Medical errors cause high casualties in U.S., study says
Ordinary medical errors may be the third leading cause of death in the United States, reports a terrifying new study in the BMJ (formerly the British Medical Journal).
Patient safety researchers from Johns Hopkins University School of Medicine estimate 251,000 Americans die each year from common mistakes in hospitals and other health-care facilities.
That’s about 700 people a day. Let’s set this number in context. The number one and number two annual killers are heart disease with 614,348, and cancer, with 591,699 deaths, according to the National Center for Health Statistics.
Lead researcher Martin Makary told the Washington Post, “Categories include everything from bad doctors to more systemic issues such as communication breakdowns when patients are handed off from one department to another.”
Not afraid yet? Dr. Makary told the newspaper, “It boils down to people dying from the care that they receive rather than the disease for which they are seeking care.”
Maybe I’ve been watching too many old John Wayne movies, but I don’t think this is a new problem.
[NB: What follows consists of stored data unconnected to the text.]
/-- Compare a sampled chunk's two results once both are there (R296, R297). -/
def State.ringCompare (s : State) (b : Bulk) (u : Sub) (vs : List Nat) : State :=
  match b.paths.find? fun p => p.1 == b.pos && p.2.1 == u.cseq with
  | none => s.setBulk { b with paths := (b.pos, u.cseq, vs) :: b.paths }
  | some (_, _, ws) =>
    let k := Base.collective (s.ringPd b)
    let s := s.setBulk { b with paths := b.paths.filter (fun p => p.2.1 != u.cseq),
                                compared := (b.pos, u.cseq) :: b.compared }
    let s := s.count k Reg.calSampled
    if (List.zipWith (pairAgrees b.n) vs ws).all id then s
    else
      let unit := 0x10 + s.ringPd b
      (s.count k Reg.calDisagree).reportCtx unit b.ctx Reason.calipers 0x0F 0 b.dst

/-- The result of a chunk of this member's own piece: written, or added to the destination, and in an all-reduce sent on
round the ring, every member then holding what the wire carries (R291, R292). -/
def State.ringResult (s : State) (b : Bulk) (u : Sub) (vs : List (Nat × Bool)) : State :=
  let z := b.size b.dfmt
  let s := if u.sampled then s.ringCompare b u (vs.map (·.1)) else s
  let a := b.dst + (if b.kind = 3 then b.pos * b.dstPiece else 0) + u.off * z
  if b.kind = 3 then
    let out := packVals (b.wireFmt false) vs
    let back := (unpackVals b.wire out).map fun v => (widen (b.wireFmt false) v.1, v.2)
    let s := s.bulkWrite b a (packVals b.dfmt back)
    let s := s.bulkDone b.cid b.pos u.cseq
    s.ringSend b (b.dirOf (u.x b)) 2 b.pos u.cseq s.myNum out false
  else if b.accum then
    let (_, old, s) := s.unitBytes (b.core / 48) (b.core % 48) b.ctx a (4 * u.n)
    let sum := List.zipWith (fun o v => (f32add o.1 v.1, o.2 || v.2)) (unpackVals 4 old) vs
    (s.bulkWrite b a (packVals Code.fp32 sum)).bulkDone b.cid b.pos u.cseq
  else (s.bulkWrite b a (packVals b.dfmt vs)).bulkDone b.cid b.pos u.cseq

/-- Send the chunks that start at this member. -/
def State.ringBegin (s : State) (b : Bulk) : State :=
  match b.kind with
  | 2 =>
    (b.subs b.pos).foldl (fun s u =>
      let (_, bs, s) := s.unitBytes (b.core / 48) (b.core % 48) b.ctx (b.src + 8 * u.off) (8 * u.n)
      let s := (s.bulkWrite b (b.dst + b.pos * b.pieceBytes + 8 * u.off) bs).bulkDone b.cid b.pos u.cseq
      s.ringSend b (b.dirOf u.cseq) 2 b.pos u.cseq s.myNum bs false) s
  | 4 =>
    (List.range b.n).foldl (fun (s : State) j =>
      let a := b.src + j * b.pieceBytes
      if j = b.pos then
        let (_, bs, s) := s.unitBytes (b.core / 48) (b.core % 48) b.ctx a b.pieceBytes
        let s := s.bulkWrite b (b.dst + j * b.pieceBytes) bs
        match s.bulkOf b.cid with
        | some b => s.setBulk { b with need := (j, 0) :: b.need }
        | none => s
      else
        let (_, ws, s) := s.unitRead (b.core / 48) (b.core % 48) b.ctx a 1
        let len := 8 + (((ws.map Prod.fst).headD 0).toNat + 7) / 8 * 8
        let ahead := (j + b.n - b.pos) % b.n
        let dir := if b.dirs = 1 ∨ (b.dirs = 3 ∧ ahead ≤ b.n / 2) then 0 else 1
        (List.range (ceilDiv len 65536)).foldl (fun s x =>
          let (_, bs, s) := s.unitBytes (b.core / 48) (b.core % 48) b.ctx (a + 65536 * x) (min 65536 (len - 65536 * x))
          s.ringSend b dir 4 j x s.myNum bs false) s) s
  | _ =>
    ((List.range b.n).filter (· != b.pos)).foldl (fun s p =>
      (b.subs p).foldl (fun s u =>
        let dir := b.dirOf (u.x b)
        let s :=
          if ringStart b.n p dir = b.pos then
            let (vs, s) := s.ringOwn b p u
            s.ringSend b dir 1 p u.cseq s.myNum (packVals (b.wireFmt u.sampled) vs) false
          else s
        if u.sampled && ringStart b.n p (1 - dir) == b.pos then
          let (vs, s) := s.ringOwn b p u
          s.ringSend b (1 - dir) 3 p u.cseq s.myNum (packVals Code.fp32 vs) false
        else s) s) s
I suspect Old West doctors may have given too much laudanum for gunshot wounds. Civil War battlefield surgeons sometimes amputated the wrong limb.
How can this be happening in our technology-riddled medical system?
Fallible humans are in charge and bear ultimate responsibility.
Because seniors often experience complicated medical problems with complex, lengthy treatments, we are more susceptible to errors. We must advocate for ourselves, or have someone who does it for us. While not everything is preventable, our representative can be another set of eyes and ears, both in a hospital and health-care setting, or in the home.
With some forethought, we can possibly eliminate some errors.
Before you need a hospital or health-care setting
1. Keep all documentation related to your medications. If you use a medication management system, keep the most recent prescription bottle. You may need to confirm name or dosage of the pill.
2. Organize all paperwork. Buy a tabbed binder and sort by type of doctor (urologist, family practice, oncologist). Many doctor’s offices offer a print-out of all medications after each visit. Keep in the binder and give one to your caregiver. (My father’s long-term care facility recommends keeping information in the freezer or, as a friend was advised, attached to the outside of it with a magnet, where family or EMS can find it.)
3. Have an advanced directive and an appointed health care representative. Visit http://www.caringinfo.org/i4a/pages/index.cfm?pageid=3289 for your state’s requirements.
4. None of this matters if you have not communicated to a loved one or your health-care representative. Keep them updated when changes happen.
5. Choose a provider or facility with care. Use the internet or have your representative check out your doctor and any potential facility you may visit. Having knee surgery, consider the hospital known for orthopedics.
In a hospital or health-care setting
1. When admitted to a facility for a lengthy stay or one that lasts a few hours, bring all medications in original bottles, and all paperwork that you’ve organized ahead of time.
2. Know why you are there – your condition and what tests or procedures are ahead. Most providers give material ahead of time. I recently had a cardiac stress test. The hospital provided an easy-to-read brochure that explained what was going to happen to me, and why.
3. Ask the caregiver to double check your wristband before every medication or procedure. Your representative can do this also if you are sleepy or unconscious. Many people have a family member bunk overnight during a hospital stay.
4. Ask questions about anything you do not understand or feel is unusual or uncomfortable. The staff is there to help you. If you do not understand something, ask.
5. Let your primary care office know you are in the hospital. Most physicians no longer make rounds in hospitals, but you can always call to ask a question. A hospitalist will care for you during a hospital stay.
6. Don’t play with the hospital bed. Unless you have an electronic bed at home, ask for help. If the rails need to be up, keep them up so you can sleep safely. You are in a strange environment, possibly medicated. A broken hip is not worth it.
7. Make sure every provider coming or going washes his hands. This is patently obvious, but humans sometimes forget. Hospitals are germ-ridden places, and someone can easily transmit something ugly and contagious.
With humans running the show, mistakes happen. Minimize your risk by finding someone who’ll have your back. And pay attention.